Jean-Fabien Leclanche – L'exécution d’un rebelle vietcong à Saigon par Eddie Adams en 1968 m’a durablement marqué la première fois que je l’ai vue. Il déclenche à l’instant T, où la balle traverse le crâne de cet homme, encore vivant mais pourtant déjà mort. Cette photographie illustre parfaitement les propos de certains qui pensent que la photographie est en un sens supérieure au film, documentaire ou de fiction, dans certains cas.

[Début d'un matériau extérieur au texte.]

-- ==== Sys2Proof/Machine/Flags.lean ====
section
/-! DEFINITION. Every result and every flag computation of the ALU (spec `10_state.md` rule R18,
`41_double_operand.md`, `42_single_operand.md`), once for both widths: w is 16 for the word instructions
and 8 for the byte instructions. Operands are `s` (source) and `d` (destination), as in the rules. -/

namespace Sys2Proof.Machine

variable {w : Nat}

/-- The largest signed number of the width, 0x7FFF or 0x7F. -/
def maxSigned (w : Nat) : BitVec w := BitVec.ofNat w (2 ^ (w - 1) - 1)

/-- The smallest signed number of the width, 0x8000 or 0x80. -/
def minSigned (w : Nat) : BitVec w := BitVec.ofNat w (2 ^ (w - 1))

/-! ## Results -/

/-- `d & ~s` (rules R104, R111). -/
def bicResult (s d : BitVec w) : BitVec w := d &&& ~~~s

/-- `d | s` (rules R105, R112). -/
def bisResult (s d : BitVec w) : BitVec w := d ||| s

/-- `(s + d) mod 2^w` (rule R106). -/
def addResult (s d : BitVec w) : BitVec w := s + d

/-- `(d - s) mod 2^w` (rules R102, R107, R109). -/
def subResult (s d : BitVec w) : BitVec w := d - s

/-- `(d + 1) mod 2^w` (rules R122, R130). -/
def incResult (d : BitVec w) : BitVec w := d + 1

/-- `(d - 1) mod 2^w` (rules R123, R131). -/
def decResult (d : BitVec w) : BitVec w := d - 1

/-- `(C << 15) | (d >> 1)` with the C before the instruction (rule R125). -/
def rorResult (c : Bool) (d : Word) : Word := (if c then 0x8000 else 0) ||| (d >>> 1)

/-- `((d << 1) mod 2^16) | C` with the C before the instruction (rule R126). -/
def rolResult (c : Bool) (d : Word) : Word := (d <<< 1) ||| (if c then 1 else 0)

/-- `(d & 0x8000) | (d >> 1)` (rule R127). -/
def asrResult (d : Word) : Word := (d &&& 0x8000) ||| (d >>> 1)

/-- `(d << 1) mod 2^16` (rule R128). -/
def aslResult (d : Word) : Word := d <<< 1

/-! ## Flags -/

/-- `N <- res[MSB]; Z <- (res = 0)` with the V and C of the instruction (rule R100). -/
def resultFlags (res : BitVec w) (v c : Bool) : Flags := { n := res.msb, z := res == 0, v := v, c := c }

/-- `MOV`, `MOVB` (rules R101, R108): V cleared, C unchanged. -/
def movFlags (s : BitVec w) (old : Flags) : Flags := resultFlags s false old.c

/-- `BIT`, `BIC`, `BIS`, `TST` and their byte forms (rules R103 to R105, R110 to R112, R124, R132): V
and C cleared. -/
def logicFlags (res : BitVec w) : Flags := resultFlags res false false

/-- `ADD` (rule R106): V when operands of equal sign give a result of the other, C the carry out. -/
def addFlags (s d : BitVec w) : Flags :=
  resultFlags (addResult s d) ((~~~(s ^^^ d) &&& (s ^^^ addResult s d)).msb)
    (decide (2 ^ w ≤ s.toNat + d.toNat))

/-- `CMP`, `SUB`, `CMPB` (rules R102, R107, R109): `((d ^ s) & (d ^ res))[MSB]` and the borrow. -/
def subFlags (s d : BitVec w) : Flags :=
  resultFlags (subResult s d) (((d ^^^ s) &&& (d ^^^ subResult s d)).msb) (d.ult s)

/-- `CLR`, `CLRB` (rules R121, R129). -/
def clrFlags : Flags := { n := false, z := true, v := false, c := false }

/-- `INC`, `INCB` (rules R122, R130): C unchanged. -/
def incFlags (d : BitVec w) (old : Flags) : Flags := resultFlags (incResult d) (d == maxSigned w) old.c

/-- `DEC`, `DECB` (rules R123, R131): C unchanged (decision D3). -/
def decFlags (d : BitVec w) (old : Flags) : Flags := resultFlags (decResult d) (d == minSigned w) old.c

/-- `ROR`, `ROL`, `ASR`, `ASL` (rules R125 to R128): V is the new N xor the new C. -/
def shiftFlags (res : Word) (c : Bool) : Flags := resultFlags res (res.msb ^^ c) c

/-- The flags a defined trap service starts from: N, V and C cleared (rules R160, R161). -/
def serviceFlags (old : Flags) : Flags := { n := false, z := old.z, v := false, c := false }

end Sys2Proof.Machine
end

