-- ==== Sys2Proof/Machine/Core.lean ====
section
/-! DEFINITION. The machine behind the host's interface. -/

def Sys2Proof.core : Host.Core :=
  { State := Sys2Proof.Machine.State, Fault := Sys2Proof.Machine.Fault,
    Refusal := Sys2Proof.Machine.Refusal, step := Sys2Proof.Machine.step,
    reset := Sys2Proof.Machine.State.reset }
end

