/-! ## Operands (`40_operand_addressing.md`) -/

/-- R81, R83 to R90: the target of each mode and the registers it leaves, for n = 7 too; resolving changes
nothing else. -/
def Obligations.EachModeGivesItsTarget : Prop :=
  ∀ (n : Reg) (z : Size) (s : State),
    let dl : Word := if z = .byte ∧ n ≠ .r6 ∧ n ≠ .r7 then 1 else 2
    let own : BitVec 2 := if n = .r7 then 0 else s.memBank
    let ext := s.mem.readWord 0 (s.reg .r7)
    let base := if n = .r7 then s.reg .r7 + 2 else s.reg n
    resolve ⟨.register, n⟩ z s = (.reg n, s) ∧
    resolve ⟨.deferred, n⟩ z s = (.mem .data (s.reg n), s) ∧
    resolve ⟨.autoInc, n⟩ z s =
      (.mem (if n = .r7 then .code else .data) (s.reg n), s.setReg n (s.reg n + dl)) ∧
    ((resolve ⟨.autoIncDeferred, n⟩ z s).1 = .mem .data (s.mem.readWord own (s.reg n)) ∧
      (resolve ⟨.autoIncDeferred, n⟩ z s).2.regs = s.regs.set n (s.reg n + dl)) ∧
    resolve ⟨.autoDec, n⟩ z s = (.mem .data (s.reg n - dl), s.setReg n (s.reg n - dl)) ∧
    ((resolve ⟨.autoDecDeferred, n⟩ z s).1 = .mem .data (s.mem.readWord s.memBank (s.reg n - dl)) ∧
      (resolve ⟨.autoDecDeferred, n⟩ z s).2.regs = s.regs.set n (s.reg n - dl)) ∧
    ((resolve ⟨.index, n⟩ z s).1 = .mem (if n = .r7 then .code else .data) (base + ext) ∧
      (resolve ⟨.index, n⟩ z s).2.regs = s.regs.set .r7 (s.reg .r7 + 2)) ∧
    ((resolve ⟨.indexDeferred, n⟩ z s).1 = .mem .data (s.mem.readWord own (base + ext)) ∧
      (resolve ⟨.indexDeferred, n⟩ z s).2.regs = s.regs.set .r7 (s.reg .r7 + 2)) ∧
    ∀ m, (resolve ⟨m, n⟩ z s).2 =
      { s with regs := (resolve ⟨m, n⟩ z s).2.regs, watchLog := (resolve ⟨m, n⟩ z s).2.watchLog }

/-- R51, R95, R100, R120: an instruction of files 41 and 42 whose destination is not r[7] itself leaves
the program counter after the words it consumed (modes 4 and 5 on r[7] move it back, R87). -/
def Obligations.ProgramCounterEndsAfterTheWordsConsumed : Prop :=
  ∀ (i : Instr) (s : State), aluSpecs i ≠ [] → writtenSpec i ≠ some ⟨.register, .r7⟩ →
    ∃ t, exec i s = .next t ∧
      t.reg .r7 = s.reg .r7 + ((aluSpecs i).map Spec.pcShift).foldl (· + ·) 0

/-- R94's table of one register used twice, for r[0] to r[5]. -/
def Obligations.OneRegisterUsedTwice : Prop :=
  ∀ (n : Reg) (s : State), n ≠ .r6 → n ≠ .r7 →
    let r := s.reg n
    (∃ t, exec (.mov ⟨.register, n⟩ ⟨.autoInc, n⟩) s = .next t ∧
      t.mem.readWord s.memBank r = r ∧ t.reg n = r + 2) ∧
    (∃ t, exec (.mov ⟨.register, n⟩ ⟨.autoDec, n⟩) s = .next t ∧
      t.mem.readWord s.memBank (r - 2) = r ∧ t.reg n = r - 2) ∧
    (∃ t, exec (.mov ⟨.autoInc, n⟩ ⟨.register, n⟩) s = .next t ∧
      t.reg n = s.mem.readWord s.memBank r) ∧
    (∃ t, exec (.add ⟨.autoInc, n⟩ ⟨.register, n⟩) s = .next t ∧
      t.reg n = s.mem.readWord s.memBank r + (r + 2)) ∧
    (∃ t, exec (.mov ⟨.autoInc, n⟩ ⟨.autoInc, n⟩) s = .next t ∧
      t.mem.readWord s.memBank (r + 2) = s.mem.readWord s.memBank r ∧ t.reg n = r + 4) ∧
    (∃ t, exec (.add ⟨.register, n⟩ ⟨.register, n⟩) s = .next t ∧ t.reg n = r + r)

/-! ## Double-operand instructions (`41_double_operand.md`)

In each, `a` is the source as resolved and read, `b` the destination as resolved and read after it, and
reading the destination's target in the next state gives the result. -/

/-- R101: `MOV`. -/
def Obligations.MovMovesTheSourceWord : Prop :=
  ∀ (ss dd : Spec) (st : State),
    let s := (operandWord ss st).2.1
    decodeWord (0x1000 ||| (ss.bits <<< 6) ||| dd.bits) = .ok (.mov ss dd) ∧
    ∃ t, exec (.mov ss dd) st = .next t ∧
      (readTargetWord (destination2 .word ss dd st) t).1 = s ∧
      t.flags = ⟨s.getLsbD 15, s == 0, false, st.flags.c⟩

/-- R102, R107: `CMP` and `SUB` compute destination minus source; `CMP` writes nothing but the flags. -/
def Obligations.CompareAndSubtractAreDestinationMinusSource : Prop :=
  ∀ (ss dd : Spec) (st : State),
    let a := operandWord ss st
    let b := operandWord dd a.2.2
    let s := a.2.1
    let d := b.2.1
    let fl : Flags := ⟨(d - s).getLsbD 15, d - s == 0, ((d ^^^ s) &&& (d ^^^ (d - s))).getLsbD 15,
      decide (d.toNat < s.toNat)⟩
    decodeWord (0x2000 ||| (ss.bits <<< 6) ||| dd.bits) = .ok (.cmp ss dd) ∧
    decodeWord (0xE000 ||| (ss.bits <<< 6) ||| dd.bits) = .ok (.sub ss dd) ∧
    (∃ t, exec (.cmp ss dd) st = .next t ∧ t.flags = fl ∧ t.regs = b.2.2.regs ∧ t.mem = st.mem) ∧
    ∃ t, exec (.sub ss dd) st = .next t ∧ t.flags = fl ∧ (readTargetWord b.1 t).1 = d - s

/-- R103, R104, R105: `BIT`, `BIC`, `BIS`; V and C are cleared. -/
def Obligations.WordLogicClearsOverflowAndCarry : Prop :=
  ∀ (ss dd : Spec) (st : State),
    let a := operandWord ss st
    let b := operandWord dd a.2.2
    let s := a.2.1
    let d := b.2.1
    decodeWord (0x3000 ||| (ss.bits <<< 6) ||| dd.bits) = .ok (.bit ss dd) ∧
    decodeWord (0x4000 ||| (ss.bits <<< 6) ||| dd.bits) = .ok (.bic ss dd) ∧
    decodeWord (0x5000 ||| (ss.bits <<< 6) ||| dd.bits) = .ok (.bis ss dd) ∧
    (∃ t, exec (.bit ss dd) st = .next t ∧ t.regs = b.2.2.regs ∧ t.mem = st.mem ∧
      t.flags = ⟨(s &&& d).getLsbD 15, s &&& d == 0, false, false⟩) ∧
    (∃ t, exec (.bic ss dd) st = .next t ∧ (readTargetWord b.1 t).1 = d &&& ~~~s ∧
      t.flags = ⟨(d &&& ~~~s).getLsbD 15, d &&& ~~~s == 0, false, false⟩) ∧
    ∃ t, exec (.bis ss dd) st = .next t ∧ (readTargetWord b.1 t).1 = d ||| s ∧
      t.flags = ⟨(d ||| s).getLsbD 15, d ||| s == 0, false, false⟩

/-- R106: `ADD`; the sum is taken in the integers and reduced modulo 2^16. -/
def Obligations.AddAddsAndReportsCarryAndOverflow : Prop :=
  ∀ (ss dd : Spec) (st : State),
    let a := operandWord ss st
    let b := operandWord dd a.2.2
    let s := a.2.1
    let d := b.2.1
    decodeWord (0x6000 ||| (ss.bits <<< 6) ||| dd.bits) = .ok (.add ss dd) ∧
    ∃ t, exec (.add ss dd) st = .next t ∧
      (readTargetWord b.1 t).1.toNat = (s.toNat + d.toNat) % 0x10000 ∧
      (t.flags.n = true ↔ 0x8000 ≤ (s.toNat + d.toNat) % 0x10000) ∧
      (t.flags.z = true ↔ (s.toNat + d.toNat) % 0x10000 = 0) ∧
      (t.flags.v = true ↔ s.toInt + d.toInt < -32768 ∨ 32767 < s.toInt + d.toInt) ∧
      (t.flags.c = true ↔ 0xFFFF < s.toNat + d.toNat)

/-- R108: `MOVB` sign-extends into a register and stores one byte in memory; decision D2 for a register
source. -/
def Obligations.MovbSignExtendsIntoARegister : Prop :=
  ∀ (ss dd : Spec) (st : State),
    let s := (operandByte ss st).2.1
    decodeWord (0x9000 ||| (ss.bits <<< 6) ||| dd.bits) = .ok (.movb ss dd) ∧
    ∃ t, exec (.movb ss dd) st = .next t ∧
      t.flags = ⟨s.getLsbD 7, s == 0, false, st.flags.c⟩ ∧
      match destination2 .byte ss dd st with
      | .reg n => t.reg n = if s.getLsbD 7 then 0xFF00 ||| s.setWidth 16 else s.setWidth 16
      | .mem v a => t.mem.readByte (st.bank v) a = s

/-- R109 to R112: `CMPB`, `BITB`, `BICB`, `BISB`; a register destination keeps its high byte. A register's
byte is its low one by decision D2 (log 23). -/
def Obligations.ByteCompareAndLogicUseOneByte : Prop :=
  ∀ (ss dd : Spec) (st : State),
    let a := operandByte ss st
    let b := operandByte dd a.2.2
    let s := a.2.1
    let d := b.2.1
    decodeWord (0xA000 ||| (ss.bits <<< 6) ||| dd.bits) = .ok (.cmpb ss dd) ∧
    decodeWord (0xB000 ||| (ss.bits <<< 6) ||| dd.bits) = .ok (.bitb ss dd) ∧
    decodeWord (0xC000 ||| (ss.bits <<< 6) ||| dd.bits) = .ok (.bicb ss dd) ∧
    decodeWord (0xD000 ||| (ss.bits <<< 6) ||| dd.bits) = .ok (.bisb ss dd) ∧
    (∀ n, b.1 = .reg n → d = (b.2.2.reg n).extractLsb' 0 8) ∧
    (∃ t, exec (.cmpb ss dd) st = .next t ∧ t.regs = b.2.2.regs ∧ t.mem = st.mem ∧
      t.flags = ⟨(d - s).getLsbD 7, d - s == 0, ((d ^^^ s) &&& (d ^^^ (d - s))).getLsbD 7,
        decide (d.toNat < s.toNat)⟩) ∧
    (∃ t, exec (.bitb ss dd) st = .next t ∧ t.regs = b.2.2.regs ∧ t.mem = st.mem ∧
      t.flags = ⟨(s &&& d).getLsbD 7, s &&& d == 0, false, false⟩) ∧
    (∃ t, exec (.bicb ss dd) st = .next t ∧ (readTargetByte b.1 t).1 = d &&& ~~~s ∧
      t.flags = ⟨(d &&& ~~~s).getLsbD 7, d &&& ~~~s == 0, false, false⟩ ∧
      ∀ n, b.1 = .reg n → t.reg n &&& 0xFF00 = b.2.2.reg n &&& 0xFF00) ∧
    ∃ t, exec (.bisb ss dd) st = .next t ∧ (readTargetByte b.1 t).1 = d ||| s ∧
      t.flags = ⟨(d ||| s).getLsbD 7, d ||| s == 0, false, false⟩ ∧
      ∀ n, b.1 = .reg n → t.reg n &&& 0xFF00 = b.2.2.reg n &&& 0xFF00

/-- R113: what V and C of the arithmetic mean, at both widths: C is the carry or the borrow, V says the
integer result does not fit. -/
def Obligations.OverflowMeansTheIntegerResultDoesNotFit : Prop :=
  (∀ s d : Word,
    ((subFlags s d).v = true ↔ d.toInt - s.toInt < -32768 ∨ 32767 < d.toInt - s.toInt) ∧
    ((subFlags s d).c = true ↔ d.toNat < s.toNat) ∧
    ((subResult s d).toNat : Int) = (d.toNat - s.toNat : Int) % 65536) ∧
  (∀ s d : Byte,
    ((subFlags s d).v = true ↔ d.toInt - s.toInt < -128 ∨ 127 < d.toInt - s.toInt) ∧
    ((subFlags s d).c = true ↔ d.toNat < s.toNat) ∧
    ((subResult s d).toNat : Int) = (d.toNat - s.toNat : Int) % 256) ∧
  (∀ (d : Word) (f : Flags),
    ((incFlags d f).v = true ↔ 32767 < d.toInt + 1) ∧ ((decFlags d f).v = true ↔ d.toInt - 1 < -32768) ∧
    (incFlags d f).c = f.c ∧ (decFlags d f).c = f.c) ∧
  ∀ (d : Byte) (f : Flags),
    ((incFlags d f).v = true ↔ 127 < d.toInt + 1) ∧ ((decFlags d f).v = true ↔ d.toInt - 1 < -128) ∧
    (incFlags d f).c = f.c ∧ (decFlags d f).c = f.c

/-- The frame of the double-operand instructions that store (R18, R92, R100): every register but the
destination is as resolving the specs left it, and as before where no spec steps it; memory changes only
in the destination's bytes. -/
def Obligations.DoubleOperandStoresAreFramed : Prop :=
  ∀ (ss dd : Spec) (s : State),
    (∀ i ∈ [Instr.mov ss dd, .bic ss dd, .bis ss dd, .add ss dd, .sub ss dd],
      ∃ t, exec i s = .next t ∧ StoreFrame [ss, dd] (destination2 .word ss dd s) .word (resolved2 .word ss dd s) s t) ∧
    ∀ i ∈ [Instr.movb ss dd, .bicb ss dd, .bisb ss dd],
      ∃ t, exec i s = .next t ∧ StoreFrame [ss, dd] (destination2 .byte ss dd s) .byte (resolved2 .byte ss dd s) s t

/-! ## Single-operand instructions (`42_single_operand.md`) -/

/-- R121, R129: `CLR` and `CLRB`; `CLRB` on a register keeps the high byte. -/
def Obligations.ClearWritesZero : Prop :=
  ∀ (dd : Spec) (s : State),
    decodeWord (0x0A00 ||| dd.bits) = .ok (.clr dd) ∧ decodeWord (0x8A00 ||| dd.bits) = .ok (.clrb dd) ∧
    (∃ t, exec (.clr dd) s = .next t ∧ (readTargetWord (resolve dd .word s).1 t).1 = 0 ∧
      t.flags = ⟨false, true, false, false⟩) ∧
    ∃ t, exec (.clrb dd) s = .next t ∧ (readTargetByte (resolve dd .byte s).1 t).1 = 0 ∧
      t.flags = ⟨false, true, false, false⟩ ∧ (dd.mode = .register → t.reg dd.reg = s.reg dd.reg &&& 0xFF00)

/-- R122: `INC`; C is unchanged. -/
def Obligations.IncrementLeavesCarry : Prop :=
  ∀ (dd : Spec) (s : State),
    let b := operandWord dd s
    decodeWord (0x0A80 ||| dd.bits) = .ok (.inc dd) ∧
    ∃ t, exec (.inc dd) s = .next t ∧
      (readTargetWord b.1 t).1.toNat = (b.2.1.toNat + 1) % 0x10000 ∧
      t.flags = ⟨decide (0x7FFF ≤ b.2.1.toNat ∧ b.2.1.toNat < 0xFFFF), b.2.1 == 0xFFFF, b.2.1 == 0x7FFF,
        s.flags.c⟩

/-- R123: `DEC`. That C is unchanged is the spec's decision D3 (log 23). -/
def Obligations.DecrementLeavesCarry : Prop :=
  ∀ (dd : Spec) (s : State),
    let b := operandWord dd s
    decodeWord (0x0AC0 ||| dd.bits) = .ok (.dec dd) ∧
    ∃ t, exec (.dec dd) s = .next t ∧
      (readTargetWord b.1 t).1.toNat = (b.2.1.toNat + 0xFFFF) % 0x10000 ∧
      t.flags = ⟨decide (b.2.1.toNat = 0 ∨ 0x8000 < b.2.1.toNat), b.2.1 == 1, b.2.1 == 0x8000,
        s.flags.c⟩

/-- R124: `TST` writes nothing but the flags, and the side effects of resolution still happen. -/
def Obligations.TestWritesOnlyFlags : Prop :=
  ∀ (dd : Spec) (s : State),
    let b := operandWord dd s
    decodeWord (0x0BC0 ||| dd.bits) = .ok (.tst dd) ∧
    ∃ t, exec (.tst dd) s = .next t ∧ t.regs = b.2.2.regs ∧ t.mem = s.mem ∧
      t.flags = ⟨decide (0x8000 ≤ b.2.1.toNat), b.2.1 == 0, false, false⟩

/-- R130 to R132: `INCB`, `DECB`, `TSTB`; a register keeps its high byte. The byte read of a register is
decision D2, the C of `DECB` decision D3 (log 23). -/
def Obligations.ByteCountsAndTestKeepTheHighByte : Prop :=
  ∀ (dd : Spec) (s : State),
    let b := operandByte dd s
    decodeWord (0x8A80 ||| dd.bits) = .ok (.incb dd) ∧
    decodeWord (0x8AC0 ||| dd.bits) = .ok (.decb dd) ∧
    decodeWord (0x8BC0 ||| dd.bits) = .ok (.tstb dd) ∧
    (∀ n, b.1 = .reg n → b.2.1 = (b.2.2.reg n).extractLsb' 0 8) ∧
    (∃ t, exec (.incb dd) s = .next t ∧
      (readTargetByte b.1 t).1.toNat = (b.2.1.toNat + 1) % 0x100 ∧
      (∀ n, b.1 = .reg n → t.reg n &&& 0xFF00 = b.2.2.reg n &&& 0xFF00) ∧
      t.flags = ⟨decide (0x7F ≤ b.2.1.toNat ∧ b.2.1.toNat < 0xFF), b.2.1 == 0xFF, b.2.1 == 0x7F,
        s.flags.c⟩) ∧
    (∃ t, exec (.decb dd) s = .next t ∧
      (readTargetByte b.1 t).1.toNat = (b.2.1.toNat + 0xFF) % 0x100 ∧
      (∀ n, b.1 = .reg n → t.reg n &&& 0xFF00 = b.2.2.reg n &&& 0xFF00) ∧
      t.flags = ⟨decide (b.2.1.toNat = 0 ∨ 0x80 < b.2.1.toNat), b.2.1 == 1, b.2.1 == 0x80, s.flags.c⟩) ∧
    ∃ t, exec (.tstb dd) s = .next t ∧ t.regs = b.2.2.regs ∧ t.mem = s.mem ∧
      t.flags = ⟨decide (0x80 ≤ b.2.1.toNat), b.2.1 == 0, false, false⟩

/-- R125, R126: `ROR` and `ROL` rotate the 17-bit quantity C:d by one place; V is the new N xor the new
C. -/
def Obligations.RotatesMoveTheCarryThrough : Prop :=
  ∀ (dd : Spec) (s : State),
    let b := operandWord dd s
    let d := b.2.1
    let c := s.flags.c
    decodeWord (0x0C00 ||| dd.bits) = .ok (.ror dd) ∧ decodeWord (0x0C40 ||| dd.bits) = .ok (.rol dd) ∧
    (∃ t, exec (.ror dd) s = .next t ∧
      (let r := (readTargetWord b.1 t).1
       (∀ k, k < 15 → r.getLsbD k = d.getLsbD (k + 1)) ∧ r.getLsbD 15 = c ∧
       t.flags = ⟨c, r == 0, c ^^ d.getLsbD 0, d.getLsbD 0⟩)) ∧
    ∃ t, exec (.rol dd) s = .next t ∧
      (let r := (readTargetWord b.1 t).1
       (∀ k, k < 15 → r.getLsbD (k + 1) = d.getLsbD k) ∧ r.getLsbD 0 = c ∧
       t.flags = ⟨d.getLsbD 14, r == 0, d.getLsbD 14 ^^ d.getLsbD 15, d.getLsbD 15⟩)

/-- R127, R128: `ASR` halves the signed number rounding down, `ASL` doubles modulo 2^16 and sets V
exactly when doubling overflows, which is the spec's own inference (R128 marks it derived). -/
def Obligations.ShiftsHalveAndDouble : Prop :=
  ∀ (dd : Spec) (s : State),
    let b := operandWord dd s
    let d := b.2.1
    decodeWord (0x0C80 ||| dd.bits) = .ok (.asr dd) ∧ decodeWord (0x0CC0 ||| dd.bits) = .ok (.asl dd) ∧
    (∃ t, exec (.asr dd) s = .next t ∧
      (readTargetWord b.1 t).1.toInt = d.toInt / 2 ∧ t.flags.c = d.getLsbD 0 ∧
      t.flags.n = d.getLsbD 15 ∧ t.flags.z = decide (d.toNat < 2) ∧
      t.flags.v = (t.flags.n ^^ t.flags.c)) ∧
    ∃ t, exec (.asl dd) s = .next t ∧
      (readTargetWord b.1 t).1.toNat = 2 * d.toNat % 0x10000 ∧ t.flags.c = d.getLsbD 15 ∧
      t.flags.n = d.getLsbD 14 ∧ t.flags.z = decide (2 * d.toNat % 0x10000 = 0) ∧
      t.flags.v = (t.flags.n ^^ t.flags.c) ∧
      (t.flags.v = true ↔ 2 * d.toInt < -32768 ∨ 32767 < 2 * d.toInt)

crédit photo : Jean-Fabien Leclanche

Focus Numérique – Un projet en cours ?

Jean-Fabien Leclanche – Je travaille depuis un peu plus d’un an sur une série intitulée “Le Démon des Anges“, un road-trip nocturne, un western urbain dans les rues de Montreuil. Cette série est née d’une collaboration avec un musicien, Johnny Montreuil, dont j’avais posé le récit photographique à l’occasion de la sortie de son premier album. Johnny habite dans une caravane, en territoire gitan, et nous nous étions baladés de nuit dans ce bout de banlieue perdu aux frontières de l’autoroute A3. J’ai décidé de travailler sur une extension de cet univers, avec toujours la ville la nuit comme décor dans une ambiance à la Melville.
Un projet de beau livre d’art est associé à ce travail que j’ai l’occasion de présenter actuellement à Miami et dans plusieurs villes françaises, dont Nantes en mai 2017. Je poursuis mon travail de photographie mobile avec la production d’un tome 2 de Good Morning Montreuil, publié aux Éditions de Juillet, un projet berlinois et un rêve de résidence à Détroit et à La Nouvelle-Orléans.

L’exposition Good Morning Montreuil est à voir jusqu’au 2 janvier 2017 au 1, rue Kléber, à Montreuil.